--- DATA ---

-- ==== Sys2Proof/Machine/Laser.lean ====
section
/-!
DEFINITION. Laser cartridges, feed groups and the sideband bus (R228 to R230, R388 to R408).
-/
namespace Sys2Proof.Machine

/-- Slot states, as LAS_SLOT.STATE codes them (Table LC-2). -/
def slEMPTY : Nat := 0
def slJOINING : Nat := 1
def slREADY : Nat := 2
def slWARMING : Nat := 3
def slON : Nat := 4
def slDRAINED : Nat := 5
def slREFUSED : Nat := 6
def slFAILED : Nat := 7
def slUNKNOWN : Nat := 8
def slOFF : Nat := 9

/-- Port states, as SBB_STAT.STATE codes them. -/
def sbDAA : Nat := 1
def sbACTIVE : Nat := 2
def sbRECOVERING : Nat := 3
def sbSTUCK : Nat := 4

/-- The cartridge that feeds group g of engine e as its primary (TO = 0) or secondary (Table LK-5). -/
def feedCart (e g side : Nat) : Nat := (e + g + 4 * side) % 8

/-- A cartridge's wear weight, doubled (Table LC-3). -/
def wearW2 (bias : Nat) : Nat := if bias ≤ 1000 then 2 else if bias ≤ 1100 then 3 else if bias ≤ 1200 then 5 else 8

namespace Dev

def cart (d : Dev) (c : Nat) : Cart := tabGet Cart.reset c d.carts
def setCart (c : Nat) (x : Cart) (d : Dev) : Dev := { d with carts := tabPut Cart.reset c x d.carts }
def slState (d : Dev) (c : Nat) : Nat := d.rd (Reg.LAS_SLOT_STATE c)
/-- A change of a slot's state, with its event (R407). -/
def slGo (c st : Nat) (d : Dev) : Dev :=
  if d.slState c = st then d else (d.wr (Reg.LAS_SLOT_STATE c) st).irqEvent (64 + 4 * c)
/-- Drives LSEN[c] (R388). -/
def setLsen (c : Nat) (v : Bool) (d : Dev) : Dev :=
  if bit d.lsen c = v then d else ({ d with lsen := setBit d.lsen c v }).emit (.lsen c v)
def lasRefuse (code : Nat) (d : Dev) : Dev := (d.setF Reg.LAS_STAT_REFUSED).wr Reg.LAS_STAT_REFCODE code

/-! Feed groups (R228 to R230, R400). -/

/-- The feed in use by group g of engine e: 0 primary, 1 secondary, 2 dark. -/
def feed (d : Dev) (e g : Nat) : Nat := bits (d.rd Reg.LAS_FEED_FEED) (4 * e + 2 * g + 1) (4 * e + 2 * g)
/-- The links of a feed group (Table LK-5). -/
def feedLinks (e g : Nat) : List Nat := [4 * e + 2 * g, 4 * e + 2 * g + 1]
/-- A feed group takes a feed: LAS_FEED, LNK_STAT.FEED and the links' events. -/
def setFeed (e g f : Nat) (d : Dev) : Dev :=
  if d.feed e g = f then d
  else
    let sh := 4 * e + 2 * g
    let d := d.wr Reg.LAS_FEED_FEED (d.rd Reg.LAS_FEED_FEED - d.feed e g * 2 ^ sh + f * 2 ^ sh)
    (feedLinks e g).foldl (fun (d : Dev) l => (d.wr (Reg.LNK_STAT_FEED l) f).lkIrq l 3) d

/-- A cartridge that the sideband bus reports healthy: on, its last STATUS OK or DEGRADED (R370, assumption log 40). -/
def cartHealthy (d : Dev) (c : Nat) : Bool := d.slState c = slON && d.rd (Reg.LAS_SLOT_HEALTH c) < 2
/-- The two cartridges of a group, as a record names them. -/
def cartsInfo (e g : Nat) : Nat := feedCart e g 0 + 16 * feedCart e g 1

---

§ **EXERCISE**
Give a verbatim copy of the material above.

§ **EXPECTED ANSWER**
-- ==== Sys2Proof/Machine/Laser.lean ====
section
/-!
DEFINITION. Laser cartridges, feed groups and the sideband bus (R228 to R230, R388 to R408).
-/
namespace Sys2Proof.Machine

/-- Slot states, as LAS_SLOT.STATE codes them (Table LC-2). -/
def slEMPTY : Nat := 0
def slJOINING : Nat := 1
def slREADY : Nat := 2
def slWARMING : Nat := 3
def slON : Nat := 4
def slDRAINED : Nat := 5
def slREFUSED : Nat := 6
def slFAILED : Nat := 7
def slUNKNOWN : Nat := 8
def slOFF : Nat := 9

/-- Port states, as SBB_STAT.STATE codes them. -/
def sbDAA : Nat := 1
def sbACTIVE : Nat := 2
def sbRECOVERING : Nat := 3
def sbSTUCK : Nat := 4

/-- The cartridge that feeds group g of engine e as its primary (TO = 0) or secondary (Table LK-5). -/
def feedCart (e g side : Nat) : Nat := (e + g + 4 * side) % 8

/-- A cartridge's wear weight, doubled (Table LC-3). -/
def wearW2 (bias : Nat) : Nat := if bias ≤ 1000 then 2 else if bias ≤ 1100 then 3 else if bias ≤ 1200 then 5 else 8

namespace Dev

def cart (d : Dev) (c : Nat) : Cart := tabGet Cart.reset c d.carts
def setCart (c : Nat) (x : Cart) (d : Dev) : Dev := { d with carts := tabPut Cart.reset c x d.carts }
def slState (d : Dev) (c : Nat) : Nat := d.rd (Reg.LAS_SLOT_STATE c)
/-- A change of a slot's state, with its event (R407). -/
def slGo (c st : Nat) (d : Dev) : Dev :=
  if d.slState c = st then d else (d.wr (Reg.LAS_SLOT_STATE c) st).irqEvent (64 + 4 * c)
/-- Drives LSEN[c] (R388). -/
def setLsen (c : Nat) (v : Bool) (d : Dev) : Dev :=
  if bit d.lsen c = v then d else ({ d with lsen := setBit d.lsen c v }).emit (.lsen c v)
def lasRefuse (code : Nat) (d : Dev) : Dev := (d.setF Reg.LAS_STAT_REFUSED).wr Reg.LAS_STAT_REFCODE code

/-! Feed groups (R228 to R230, R400). -/

/-- The feed in use by group g of engine e: 0 primary, 1 secondary, 2 dark. -/
def feed (d : Dev) (e g : Nat) : Nat := bits (d.rd Reg.LAS_FEED_FEED) (4 * e + 2 * g + 1) (4 * e + 2 * g)
/-- The links of a feed group (Table LK-5). -/
def feedLinks (e g : Nat) : List Nat := [4 * e + 2 * g, 4 * e + 2 * g + 1]
/-- A feed group takes a feed: LAS_FEED, LNK_STAT.FEED and the links' events. -/
def setFeed (e g f : Nat) (d : Dev) : Dev :=
  if d.feed e g = f then d
  else
    let sh := 4 * e + 2 * g
    let d := d.wr Reg.LAS_FEED_FEED (d.rd Reg.LAS_FEED_FEED - d.feed e g * 2 ^ sh + f * 2 ^ sh)
    (feedLinks e g).foldl (fun (d : Dev) l => (d.wr (Reg.LNK_STAT_FEED l) f).lkIrq l 3) d

/-- A cartridge that the sideband bus reports healthy: on, its last STATUS OK or DEGRADED (R370, assumption log 40). -/
def cartHealthy (d : Dev) (c : Nat) : Bool := d.slState c = slON && d.rd (Reg.LAS_SLOT_HEALTH c) < 2
/-- The two cartridges of a group, as a record names them. -/
def cartsInfo (e g : Nat) : Nat := feedCart e g 0 + 16 * feedCart e g 1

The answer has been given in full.